DATA FOR THIS TASK START
/-! BIST.STATUS (18_debug_and_test.md, domain 1). -/
def Reg.BIST.EVENT : Nat := 0xE100C
def Reg.BIST.EVENT.BIST_DONE : Fld := ⟨Reg.BIST.EVENT, 0, 1⟩
def Reg.BIST.EVENT.BIST_FAIL : Fld := ⟨Reg.BIST.EVENT, 1, 1⟩
def Reg.BIST.EVENT.REPAIR_DONE : Fld := ⟨Reg.BIST.EVENT, 2, 1⟩
def Reg.BIST.EVENT.CAND_OVF : Fld := ⟨Reg.BIST.EVENT, 3, 1⟩

/-! CLU.MBX_CFG (17_interrupts_mailboxes.md, domain clu). -/
def Reg.CLU.MBX_CFG (n : Nat) : Nat := 0x1007100 + 0x200000 * n
def Reg.CLU.MBX_CFG.TMO_US (n : Nat) : Fld := ⟨(Reg.CLU.MBX_CFG n), 0, 16⟩

/-! MBX.CFG (17_interrupts_mailboxes.md, domain 1). -/
def Reg.MBX.CFG : Nat := 0x32000
def Reg.MBX.CFG.HOST_TMO_US : Fld := ⟨Reg.MBX.CFG, 0, 16⟩

/-! DMA queue SRC_LO (R519) (17_interrupts_mailboxes.md, domain clu). -/
def Reg.DMA.SRC_LO (e : Nat) : Nat := 0x1002000 + 0x200000 * (e / 32) + 0x200 * (e % 32)
def Reg.DMA.SRC_LO.ADDR (e : Nat) : Fld := ⟨(Reg.DMA.SRC_LO e), 0, 32⟩

/-! DMA queue SRC_HI (R519) (17_interrupts_mailboxes.md, domain clu). -/
def Reg.DMA.SRC_HI (e : Nat) : Nat := 0x1002004 + 0x200000 * (e / 32) + 0x200 * (e % 32)
def Reg.DMA.SRC_HI.ADDR (e : Nat) : Fld := ⟨(Reg.DMA.SRC_HI e), 0, 32⟩

/-! DMA queue DST_LO (R519) (17_interrupts_mailboxes.md, domain clu). -/
def Reg.DMA.DST_LO (e : Nat) : Nat := 0x1002008 + 0x200000 * (e / 32) + 0x200 * (e % 32)
def Reg.DMA.DST_LO.ADDR (e : Nat) : Fld := ⟨(Reg.DMA.DST_LO e), 0, 32⟩

/-! DMA queue DST_HI (R519) (17_interrupts_mailboxes.md, domain clu). -/
def Reg.DMA.DST_HI (e : Nat) : Nat := 0x100200C + 0x200000 * (e / 32) + 0x200 * (e % 32)
def Reg.DMA.DST_HI.ADDR (e : Nat) : Fld := ⟨(Reg.DMA.DST_HI e), 0, 32⟩

/-! DMA queue LEN (R519) (17_interrupts_mailboxes.md, domain clu). -/
def Reg.DMA.LEN (e : Nat) : Nat := 0x1002010 + 0x200000 * (e / 32) + 0x200 * (e % 32)
def Reg.DMA.LEN.LEN (e : Nat) : Fld := ⟨(Reg.DMA.LEN e), 0, 24⟩

/-! DMA queue CTX and GO (R519) (17_interrupts_mailboxes.md, domain clu). -/
def Reg.DMA.CTX (e : Nat) : Nat := 0x1002014 + 0x200000 * (e / 32) + 0x200 * (e % 32)
def Reg.DMA.CTX.CTX (e : Nat) : Fld := ⟨(Reg.DMA.CTX e), 0, 16⟩
def Reg.DMA.CTX.GO (e : Nat) : Fld := ⟨(Reg.DMA.CTX e), 31, 1⟩

/-! DMA queue status (R519) (17_interrupts_mailboxes.md, domain clu). -/
def Reg.DMA.STAT (e : Nat) : Nat := 0x1002018 + 0x200000 * (e / 32) + 0x200 * (e % 32)
def Reg.DMA.STAT.FREE (e : Nat) : Fld := ⟨(Reg.DMA.STAT e), 0, 4⟩
def Reg.DMA.STAT.ERR (e : Nat) : Fld := ⟨(Reg.DMA.STAT e), 4, 1⟩
def Reg.DMA.STAT.DONE_CNT (e : Nat) : Fld := ⟨(Reg.DMA.STAT e), 16, 16⟩

/-! MSI-X table, message address (R508) (17_interrupts_mailboxes.md, domain 0). -/
def Reg.MSIX.ADDR_LO (n : Nat) : Nat := 0x50000 + 0x10 * n
def Reg.MSIX.ADDR_LO.ADDR (n : Nat) : Fld := ⟨(Reg.MSIX.ADDR_LO n), 0, 32⟩

/-! MSI-X table, message upper address (R508) (17_interrupts_mailboxes.md, domain 0). -/
def Reg.MSIX.ADDR_HI (n : Nat) : Nat := 0x50004 + 0x10 * n
def Reg.MSIX.ADDR_HI.ADDR (n : Nat) : Fld := ⟨(Reg.MSIX.ADDR_HI n), 0, 32⟩

/-! MSI-X table, message data (R508) (17_interrupts_mailboxes.md, domain 0). -/
def Reg.MSIX.DATA (n : Nat) : Nat := 0x50008 + 0x10 * n
def Reg.MSIX.DATA.DATA (n : Nat) : Fld := ⟨(Reg.MSIX.DATA n), 0, 32⟩

/-! MSI-X table, vector control (R508) (17_interrupts_mailboxes.md, domain 0). -/
def Reg.MSIX.CTRL (n : Nat) : Nat := 0x5000C + 0x10 * n
def Reg.MSIX.CTRL.MASKED (n : Nat) : Fld := ⟨(Reg.MSIX.CTRL n), 0, 1⟩

/-! MSI-X pending-bit array (R508) (17_interrupts_mailboxes.md, domain 0). -/
def Reg.MSIX.PBA (n : Nat) : Nat := 0x50800 + 0x4 * n
def Reg.MSIX.PBA.PEND (n : Nat) : Fld := ⟨(Reg.MSIX.PBA n), 0, 32⟩

def regTable0 : List RegSpec := [
  ⟨0x0, [], .pd 0, 0x0, []⟩,
  ⟨0x4, [], .pd 0, 0x0, []⟩,
  ⟨0x8, [], .pd 0, 0x0, []⟩,
  ⟨0x60000, [], .pd 0, 0x8, []⟩,
  ⟨0x60004, [], .pd 0, 0x0, []⟩,
  ⟨0x60008, [], .pd 0, 0x0, []⟩,
  ⟨0x6000C, [], .pd 0, 0x0, []⟩,
  ⟨0x60010, [], .pd 0, 0x0, []⟩,
  ⟨0x60014, [(0x4, 4)], .pd 0, 0x0, []⟩,
  ⟨0x60024, [], .pd 0, 0xA100014, [⟨0, 10, .rw, 1, 1000⟩, ⟨16, 8, .rw, 1, 255⟩, ⟨24, 7, .rw, 1, 50⟩]⟩,
  ⟨0x60028, [], .pd 0, 0x20E10, [⟨0, 16, .rw, 0, 65535⟩, ⟨16, 8, .rw, 1, 255⟩]⟩,
  ⟨0x6002C, [], .pd 0, 0x0, [⟨0, 1, .w1c, 0, 1⟩, ⟨1, 1, .w1c, 0, 1⟩, ⟨2, 1, .w1c, 0, 1⟩, ⟨3, 1, .w1c, 0, 1⟩, ⟨4, 1, .w1c, 0, 1⟩, ⟨5, 1, .w1c, 0, 1⟩, ⟨6, 1, .w1c, 0, 1⟩, ⟨7, 1, .w1c, 0, 1⟩, ⟨8, 1, .w1c, 0, 1⟩]⟩,
  ⟨0x60030, [], .pd 0, 0x0, []⟩,
  ⟨0x60040, [], .pd 0, 0x118, []⟩,
  ⟨0x60044, [(0x4, 7)], .pd 0, 0x0, []⟩,
  ⟨0x60060, [(0x4, 2)], .pd 0, 0x0, []⟩,
  ⟨0x70000, [], .pd 1, 0x0, []⟩,
  ⟨0x70004, [], .pd 1, 0x0, []⟩,
  ⟨0x70008, [], .pd 1, 0x0, []⟩,
  ⟨0x7000C, [], .pd 1, 0x0, []⟩,
  ⟨0x70010, [], .pd 1, 0x8CA, []⟩,
  ⟨0x70014, [], .pd 1, 0x4, [⟨0, 5, .rw, 0, 31⟩, ⟨8, 8, .rw, 0, 255⟩]⟩,
  ⟨0x70018, [], .pd 1, 0x0, []⟩,
  ⟨0x7001C, [], .pd 1, 0x0, [⟨0, 1, .w1c, 0, 1⟩, ⟨1, 1, .w1c, 0, 1⟩, ⟨2, 1, .w1c, 0, 1⟩, ⟨3, 1, .w1c, 0, 1⟩, ⟨4, 1, .w1c, 0, 1⟩, ⟨5, 1, .w1c, 0, 1⟩, ⟨6, 1, .w1c, 0, 1⟩, ⟨7, 1, .w1c, 0, 1⟩, ⟨8, 1, .w1c, 0, 1⟩]⟩]

def regTable1 : List RegSpec := [
  ⟨0x70020, [], .pd 1, 0x0, []⟩,
  ⟨0x20000, [(0x40, 4)], .pd 1, 0x0, []⟩,
  ⟨0x20004, [(0x40, 4)], .pd 1, 0x0, []⟩,
  ⟨0x20008, [(0x40, 4)], .pd 1, 0x0, []⟩,
  ⟨0x2000C, [(0x40, 4)], .pd 1, 0x0, []⟩,
  ⟨0x20010, [(0x40, 4)], .pd 1, 0x40, [⟨8, 1, .rw, 0, 1⟩]⟩,
  ⟨0x20014, [(0x40, 4)], .pd 1, 0x0, []⟩,
  ⟨0x20018, [(0x40, 4)], .pd 1, 0x0, []⟩,
  ⟨0x2001C, [(0x40, 4)], .pd 1, 0x0, []⟩,
  ⟨0x20020, [(0x40, 4)], .pd 1, 0x0, []⟩,
  ⟨0x20024, [(0x40, 4)], .pd 1, 0x0, [⟨3, 29, .rw, 0, 536870911⟩]⟩,
  ⟨0x20028, [(0x40, 4)], .pd 1, 0x0, [⟨0, 32, .rw, 0, 4294967295⟩]⟩,
  ⟨0x2002C, [(0x40, 4)], .pd 1, 0x1, [⟨6, 1, .w1c, 0, 1⟩, ⟨7, 1, .w1c, 0, 1⟩, ⟨8, 1, .w1c, 0, 1⟩, ⟨9, 1, .w1c, 0, 1⟩]⟩,
  ⟨0x20100, [], .pd 1, 0x0, []⟩,
  ⟨0x20104, [], .pd 1, 0x0, [⟨0, 4, .w1c, 0, 15⟩, ⟨4, 1, .w1c, 0, 1⟩, ⟨5, 1, .w1c, 0, 1⟩, ⟨6, 1, .w1c, 0, 1⟩, ⟨7, 1, .w1c, 0, 1⟩]⟩,
  ⟨0x20108, [], .pd 1, 0x0, []⟩,
  ⟨0x2010C, [], .pd 1, 0x4, [⟨0, 8, .rw, 1, 255⟩]⟩,
  ⟨0x20110, [], .pd 1, 0x10, [⟨16, 1, .w1c, 0, 1⟩, ⟨17, 1, .w1c, 0, 1⟩]⟩,
  ⟨0x300000, [(0x10, 100)], .pd 3, 0x0, []⟩,
  ⟨0x300004, [(0x10, 100)], .pd 3, 0x0, []⟩,
  ⟨0x300008, [(0x10, 100)], .pd 3, 0x0, []⟩,
  ⟨0x30000C, [(0x10, 100)], .pd 3, 0x0, [⟨0, 1, .w1c, 0, 1⟩, ⟨1, 1, .w1c, 0, 1⟩, ⟨2, 1, .w1c, 0, 1⟩, ⟨3, 1, .w1c, 0, 1⟩, ⟨4, 1, .w1c, 0, 1⟩, ⟨5, 1, .w1c, 0, 1⟩]⟩,
  ⟨0x301000, [(0x8, 24)], .pd 3, 0x0, [⟨8, 1, .w1c, 0, 1⟩, ⟨9, 1, .w1c, 0, 1⟩, ⟨10, 1, .w1c, 0, 1⟩, ⟨11, 1, .w1c, 0, 1⟩]⟩,
  ⟨0x301004, [(0x8, 24)], .pd 3, 0x0, [⟨0, 1, .rw, 0, 1⟩]⟩]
DATA FOR THIS TASK END
# YOUR GOAL:
Which lines run from the first of the listing to the line containing "DST_HI (R519) (17_interrupts_mailboxes.md, domain clu). -/"? Reproduce those exactly, both ends included.

# OUTPUT:
/-! BIST.STATUS (18_debug_and_test.md, domain 1). -/
def Reg.BIST.EVENT : Nat := 0xE100C
def Reg.BIST.EVENT.BIST_DONE : Fld := ⟨Reg.BIST.EVENT, 0, 1⟩
def Reg.BIST.EVENT.BIST_FAIL : Fld := ⟨Reg.BIST.EVENT, 1, 1⟩
def Reg.BIST.EVENT.REPAIR_DONE : Fld := ⟨Reg.BIST.EVENT, 2, 1⟩
def Reg.BIST.EVENT.CAND_OVF : Fld := ⟨Reg.BIST.EVENT, 3, 1⟩

/-! CLU.MBX_CFG (17_interrupts_mailboxes.md, domain clu). -/
def Reg.CLU.MBX_CFG (n : Nat) : Nat := 0x1007100 + 0x200000 * n
def Reg.CLU.MBX_CFG.TMO_US (n : Nat) : Fld := ⟨(Reg.CLU.MBX_CFG n), 0, 16⟩

/-! MBX.CFG (17_interrupts_mailboxes.md, domain 1). -/
def Reg.MBX.CFG : Nat := 0x32000
def Reg.MBX.CFG.HOST_TMO_US : Fld := ⟨Reg.MBX.CFG, 0, 16⟩

/-! DMA queue SRC_LO (R519) (17_interrupts_mailboxes.md, domain clu). -/
def Reg.DMA.SRC_LO (e : Nat) : Nat := 0x1002000 + 0x200000 * (e / 32) + 0x200 * (e % 32)
def Reg.DMA.SRC_LO.ADDR (e : Nat) : Fld := ⟨(Reg.DMA.SRC_LO e), 0, 32⟩

/-! DMA queue SRC_HI (R519) (17_interrupts_mailboxes.md, domain clu). -/
def Reg.DMA.SRC_HI (e : Nat) : Nat := 0x1002004 + 0x200000 * (e / 32) + 0x200 * (e % 32)
def Reg.DMA.SRC_HI.ADDR (e : Nat) : Fld := ⟨(Reg.DMA.SRC_HI e), 0, 32⟩

/-! DMA queue DST_LO (R519) (17_interrupts_mailboxes.md, domain clu). -/
def Reg.DMA.DST_LO (e : Nat) : Nat := 0x1002008 + 0x200000 * (e / 32) + 0x200 * (e % 32)
def Reg.DMA.DST_LO.ADDR (e : Nat) : Fld := ⟨(Reg.DMA.DST_LO e), 0, 32⟩

/-! DMA queue DST_HI (R519) (17_interrupts_mailboxes.md, domain clu). -/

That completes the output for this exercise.